### BRIEF
Your answer should consist of the lines in the following data that contain "canonical".

--- EXERCISE INPUT Enclosed Below ---

/-- DiskToGuestFaultLeavesThePrefix and GuestToDiskFaultLeavesThePrefix: program P4's bus, refused at byte 1. -/
theorem witness_copyFaults :
    (let s := halfBus (queue 0xFF 0x7F 2 2 [1, 2])
     Ready s ∧ (chainD1 s).flags.getLsbD 1 = true ∧ 1 < chainLength s ∧ chainDiskOffset s + 1 < s.disk.length ∧
     servesBuffer s (chainD1 s) 1 ∧ (0x8000 : Addr) = (chainD1 s).address + BitVec.ofNat 64 1 ∧
     refuses s 0x8000 1 = true) ∧
    (let s := halfBus (queue 0xFF 0x7F 2 0 [1])
     Ready s ∧ (chainD1 s).flags.getLsbD 1 = false ∧ 1 < chainLength s ∧ chainDiskOffset s + 1 ≤ s.disk.length ∧
     servesBuffer s (chainD1 s) 1 ∧ (0x8000 : Addr) = (chainD1 s).address + BitVec.ofNat 64 1 ∧
     refuses s 0x8000 1 = true) := by
  unfold Ready servesBuffer
  decide +kernel

/-- DiskOverrunKillsTheDevice: both directions, overrun at byte 1, and at byte 0 of an empty disk (V-K5). -/
theorem witness_overrun :
    (let s := queue 0x00 0x40 2 2 [1]
     Ready s ∧ 1 < chainLength s ∧ chainDiskOffset s + 1 ≤ s.disk.length ∧ s.disk.length ≤ chainDiskOffset s + 1 ∧
     servesBuffer s (chainD1 s) 1 ∧ (chainD1 s).flags.getLsbD 1 = true) ∧
    (let s := queue 0x00 0x40 2 0 []
     Ready s ∧ 0 < chainLength s ∧ s.disk.length ≤ chainDiskOffset s + 0 ∧ servesBuffer s (chainD1 s) 0 ∧
     (chainD1 s).flags.getLsbD 1 = false ∧ serves s ((chainD1 s).address + BitVec.ofNat 64 0) 1 = true) := by
  unfold Ready servesBuffer
  decide +kernel

/-- UsedFieldFaultKeepsCopyAndId: V-F4's bus, both directions. -/
theorem witness_usedFault :
    (let s := { toGuest with regions := [⟨0, 0x2002, .ram⟩, ⟨0x2004, 0xDFFC, .ram⟩] }
     Ready s ∧ InBounds s ∧ servesBuffer s (chainD1 s) (chainLength s) ∧ refuses s (usedField s) 2 = true ∧
     (chainD1 s).flags.getLsbD 1 = true) ∧
    (let s := { toDisk with regions := [⟨0, 0x2002, .ram⟩, ⟨0x2004, 0xDFFC, .ram⟩] }
     Ready s ∧ InBounds s ∧ servesBuffer s (chainD1 s) (chainLength s) ∧ refuses s (usedField s) 2 = true ∧
     (chainD1 s).flags.getLsbD 1 = false) := by
  unfold Ready InBounds servesBuffer
  decide +kernel

/-- `toGuest` on a bus of these regions. -/
def onBus (rs : List Region) : State := { toGuest with regions := rs }

/-- ChainReadFaultMovesNothing: the refused read is the fill index, the slot, a read of descriptor 0, a read of
descriptor 1, the sector. -/
theorem witness_chainFault :
    ChainRefusedAt (onBus [⟨0, 0x1000, .ram⟩]) 0x1041 ∧
    ChainRefusedAt (onBus [⟨0x1041, 2, .ram⟩]) 0x1042 ∧
    ChainRefusedAt (onBus [⟨0x1041, 3, .ram⟩]) 0x1000 ∧
    ChainRefusedAt (onBus [⟨0x1041, 3, .ram⟩, ⟨0x1000, 0x18, .ram⟩]) 0x1018 ∧
    ChainRefusedAt (onBus [⟨0, 0x3000, .ram⟩]) 0x3008 := by
  refine ⟨.inl (by decide +kernel), .inr (.inl (by decide +kernel)),
    .inr (.inr (.inl ⟨by decide +kernel, by decide +kernel, [], [.w, .h, .h], .d, by decide +kernel⟩)),
    .inr (.inr (.inr (.inl ⟨by decide +kernel, by decide +kernel, by decide +kernel, by decide +kernel,
      [.d], [.h, .h], .w, by decide +kernel⟩))),
    .inr (.inr (.inr (.inr (by decide +kernel))))⟩

/-- OnlyTransfersTouchMemoryDiskAndId, BytesOutsideTheRecordedStoresAreUnchanged: memory, the disk and x[ID] do change
somewhere; no access of `toGuest` is on a device region; an access of DESC.READ can be. -/
theorem witness_touch :
    got (exec (.wrNotify 0) toGuest) (fun t => (t.mem != toGuest.mem, t.id != toGuest.id)) = some (true, true) ∧
    got (exec (.diskWrb 0 7) toGuest) (fun t => t.disk != toGuest.disk) = some true ∧
    got (exec (.wrNotify 0) toGuest) (fun t => t.busLog.all (fun acc => !onDevice toGuest acc)) = some true ∧
    onDevice { toGuest with regions := [⟨0x1008, 8, .device⟩] } (.load 0x1008 .w) = true := by decide +kernel

/-- DeadAnswersNothing, RequestsDuringATransferAreRefused, WithoutARequestNothingHappens. -/
theorem witness_phases : (atPhase .dead).pc = .dead ∧ (atPhase .fill).pc ≠ .idle ∧ (atPhase .fill).pc ≠ .dead ∧
    State.reset.inbox = [] := by decide

/-- StepRunsTheDecodedOperation: a transaction, the first and the last offset of the window, a port operation, a
phase. -/
theorem witness_stepRuns :
    (asking askVersion State.reset).inbox = .slave false .w 0x10001004 0 :: [] ∧
    decodeTransaction State.reset.params false .w 0x10001004 0 = .ok .rdVersion ∧
    ((0 : Word64).toNat < State.reset.params.virtioSize ∧
      (0x10001000 : Addr).toNat = State.reset.params.virtioBase.toNat + (0 : Word64).toNat) ∧
    ((0xFFF : Word64).toNat < State.reset.params.virtioSize ∧
      (0x10001FFF : Addr).toNat = State.reset.params.virtioBase.toNat + (0xFFF : Word64).toNat) ∧
    (asking (.port 0 []) State.reset).inbox = .port 0 [] :: [] ∧ decodePort 0 [] = .ok .irqQuery ∧
    decodeSeq (BitVec.ofBool ((copying 2 0 []).xfer.d1.flags.getLsbD 1) ++ (copying 2 0 []).pc.code) =
      .ok .dmaCopyD2g := ⟨rfl, rfl, by decide, by decide, rfl, rfl, rfl⟩

/-- OtherInputsTouchNoDeviceState: a driver's store; the addresses on both sides of the window. -/
theorem witness_otherInputs :
    (asking (.guestStore 0x4000 [1]) State.reset).inbox = .guestStore 0x4000 [1] :: [] ∧
    (0x10000FFF : Addr).toNat < State.reset.params.virtioBase.toNat ∧
    State.reset.params.virtioBase.toNat + State.reset.params.virtioSize ≤ (0x10002000 : Addr).toNat :=
  ⟨rfl, by decide, by decide⟩

/-- DecodeOfEncodeIsTheOperation, EverySelectorWordHasOneMeaning. -/
theorem witness_encoding :
    (Instr.rdZero 0x028).wellFormed = true ∧ (Instr.rdZero 0x028).isPrimitive = false ∧
    (Instr.rdZero 0x028).fitsSelector = true ∧ encodeSelector (.rdZero 0x028) = some (0x4028, 0) ∧
    (0x4028 : BitVec 16).getLsbD 15 = false := by decide

end Sys2Proof.Tests
end

section
/-! PROOFS. What every step keeps (spec/00_scope.md): the invariant of the machine, the parameters and the map of
the bus. Within a transfer `Inv` does not hold; what holds there is `Sound`, and each phase leads from `Sound` in its
own phase to `Sound` in the next one or to an ended transfer with `Inv` (`Reaches`). -/

namespace Sys2Proof.Machine

open Sys2Proof.Safety

/-! ## The part of the invariant that holds within a transfer -/

/-- Guest memory is in canonical form and x[ID] is below 2^ID_WIDTH (R12). -/
structure Sound (s : State) : Prop where
  mem : s.mem.wf = true
  id : s.id < 2 ^ s.params.idWidth

/-- A transfer stands at phase `p`. -/
structure Underway (p : Phase) (s : State) : Prop extends Sound s where
  pc : s.pc = p

/-- A transfer stands at phase `p`, or it has ended in a state with the invariant (R160 b, c). -/
def Reaches (p : Phase) (s : State) : Prop := Underway p s ∨ Safety.Inv s

end Sys2Proof.Machine

namespace Sys2Proof.Safety

open Sys2Proof.Machine

theorem inv_iff {s : State} : Inv s ↔ Sound s ∧ Settled s ∧ (s.pc = .idle → s.xfer = .blank) :=
  ⟨fun ⟨hmem, hpc, hid, hblank⟩ => ⟨⟨hmem, hid⟩, hpc, hblank⟩,
   fun ⟨hs, hpc, hblank⟩ => ⟨hs.mem, hpc, hs.id, hblank⟩⟩

theorem Inv.sound {s : State} (h : Inv s) : Sound s := (inv_iff.mp h).1

theorem Inv.settled {s : State} (h : Inv s) : Settled s := (inv_iff.mp h).2.1

/-- An access of the bus concerns the canonical form of guest memory only. -/
theorem Inv.accessed {s : State} (h : Inv s) (acc : BusAccess) {m : Memory} (hm : m.wf = true) :
    Inv (accessed acc m s) :=
  ⟨hm, h.2⟩

/-- The invariant says nothing of the last answer. -/
theorem Inv.answer {s : State} (h : Inv s) (ans : Answer) : Inv { s with answer := ans } := h

end Sys2Proof.Safety

namespace Sys2Proof.Machine

open Sys2Proof.Safety

theorem Sound.accessed {s : State} (h : Sound s) (acc : BusAccess) {m : Memory} (hm : m.wf = true) :
    Sound (accessed acc m s) :=
  ⟨hm, h.id⟩

theorem Sound.endTransfer {s : State} (h : Sound s) (ans : Answer) : Safety.Inv (endTransfer ans s) :=
  ⟨h.mem, .inl rfl, h.id, fun _ => rfl⟩

theorem Sound.raiseBusFault {s : State} (h : Sound s) (kind : AccessKind) (a : Addr) :
    Safety.Inv (raiseBusFault kind a s) :=
  h.endTransfer _

theorem Sound.raiseDiskAbort {s : State} (h : Sound s) (off : Nat) : Safety.Inv (raiseDiskAbort off s) :=
  ⟨h.mem, .inr rfl, h.id, nofun⟩

theorem Sound.accessed_busRead {s : State} (h : Sound s) (a : Addr) (n : Size) :
    Sound (Machine.accessed (.load a n) (busRead s a n).2 s) :=
  h.accessed _ (busRead_wf a n h.mem)

/-! ## Accesses that raise -/

/-- Everything `memRead` can do in a sound state: the rest in a sound state, or an end with the invariant. -/
theorem memRead_of_sound {P : State → Prop} {s : State} (h : Sound s) (hinv : ∀ t, Safety.Inv t → P t) {a : Addr}
    {n : Size} {rest : List Byte → State → State}
    (hok : ∀ bytes m, Sound (accessed (.load a n) m s) → P (rest bytes (accessed (.load a n) m s))) :
    P (memRead s a n rest) := by
  have hread := h.accessed_busRead a n
  refine memRead_cases s a n rest (fun bytes m e => hok bytes m ?_) (fun m e => hinv _ (Sound.raiseBusFault ?_ _ _))
  all_goals simpa [e] using hread

/-- Everything `memWrite` can do in a sound state: the rest in a sound state, or an end with the invariant. -/
theorem memWrite_of_sound {P : State → Prop} {s : State} (h : Sound s) (hinv : ∀ t, Safety.Inv t → P t) {a : Addr}
    {bytes : List Byte} {rest : State → State}
    (hok : ∀ m, Sound (accessed (.store a bytes) m s) → P (rest (accessed (.store a bytes) m s))) :
    P (memWrite s a bytes rest) := by
  have hwrite := h.accessed (.store a bytes) (busWrite_wf a bytes h.mem)
  refine memWrite_cases s a bytes rest (fun m e => hok m ?_) (fun m e => hinv _ (Sound.raiseBusFault ?_ _ _))
  all_goals simpa [e] using hwrite

/-- Everything `descRead` can do in a sound state: the rest in a sound state, or an end with the invariant. -/
theorem descRead_of_sound {P : State → Prop} {s : State} (h : Sound s) (hinv : ∀ t, Safety.Inv t → P t) {a : Addr}
    {rest : Desc → State → State} (hok : ∀ d t, Sound t → P (rest d t)) : P (descRead s a rest) :=
  descRead_cases (fun _ a n ht => ht.accessed_busRead a n) (fun _ a ht => hinv _ (ht.raiseBusFault .load a)) rest
    hok a s h

/-! ## The phases before the copy -/

theorem phaseBase_reaches {s : State} (h : Sound s) : Reaches .fill (phaseBase s) :=
  .inl ⟨⟨h.mem, h.id⟩, rfl⟩

theorem phaseFill_reaches {s : State} (h : Sound s) : Reaches .head (phaseFill s) :=
  memRead_of_sound h (fun _ => .inr) fun _ _ ht => .inl ⟨⟨ht.mem, ht.id⟩, rfl⟩

theorem phaseHead_reaches {s : State} (h : Sound s) : Reaches .desc0 (phaseHead s) :=
  memRead_of_sound h (fun _ => .inr) fun _ _ ht => .inl ⟨⟨ht.mem, ht.id⟩, rfl⟩

theorem phaseDesc0_reaches {s : State} (h : Sound s) : Reaches .desc1 (phaseDesc0 s) :=
  descRead_of_sound h (fun _ => .inr) fun _ _ ht => .inl ⟨⟨ht.mem, ht.id⟩, rfl⟩

theorem phaseDesc1_reaches {s : State} (h : Sound s) : Reaches .sector (phaseDesc1 s) :=
  descRead_of_sound h (fun _ => .inr) fun _ _ ht => .inl ⟨⟨ht.mem, ht.id⟩, rfl⟩

theorem phaseSector_reaches {s : State} (h : Sound s) : Reaches .copy (phaseSector s) :=
  memRead_of_sound h (fun _ => .inr) fun _ _ ht => .inl ⟨⟨ht.mem, ht.id⟩, rfl⟩

/-! ## The copy -/

/-- How many bytes the copy has still to move (R167). -/
def bytesLeft (x : Xfer) : Nat := x.d1.length.toNat - x.i.toNat

theorem copyLeft_iff {x : Xfer} : copyLeft x = true ↔ 0 < bytesLeft x := by
  simp [copyLeft, bytesLeft]

/-- The counter is a bit wider than the length, so it does not wrap while bytes are left. -/
theorem bytesLeft_nextByte_lt {s : State} (h : copyLeft s.xfer = true) :
    bytesLeft (nextByte s).xfer < bytesLeft s.xfer := by
  have hlength := s.xfer.d1.length.isLt
  have hone : (1 : BitVec 33).toNat = 1 := rfl
  rw [copyLeft_iff] at h
  simp only [bytesLeft, nextByte, BitVec.toNat_add, hone] at h ⊢
  omega

/-- What one step of the copy from `s` leaves: a copy with fewer bytes left, or the copy is over. -/
def CopyAdvances (s t : State) : Prop :=
  (Underway .copy t ∧ bytesLeft t.xfer < bytesLeft s.xfer) ∨ Reaches .id t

--- End of Enclosed EXERCISE INPUT ---

### RESPONSE FOR THIS EXERCISE
/-- Guest memory is in canonical form and x[ID] is below 2^ID_WIDTH (R12). -/
/-- An access of the bus concerns the canonical form of guest memory only. -/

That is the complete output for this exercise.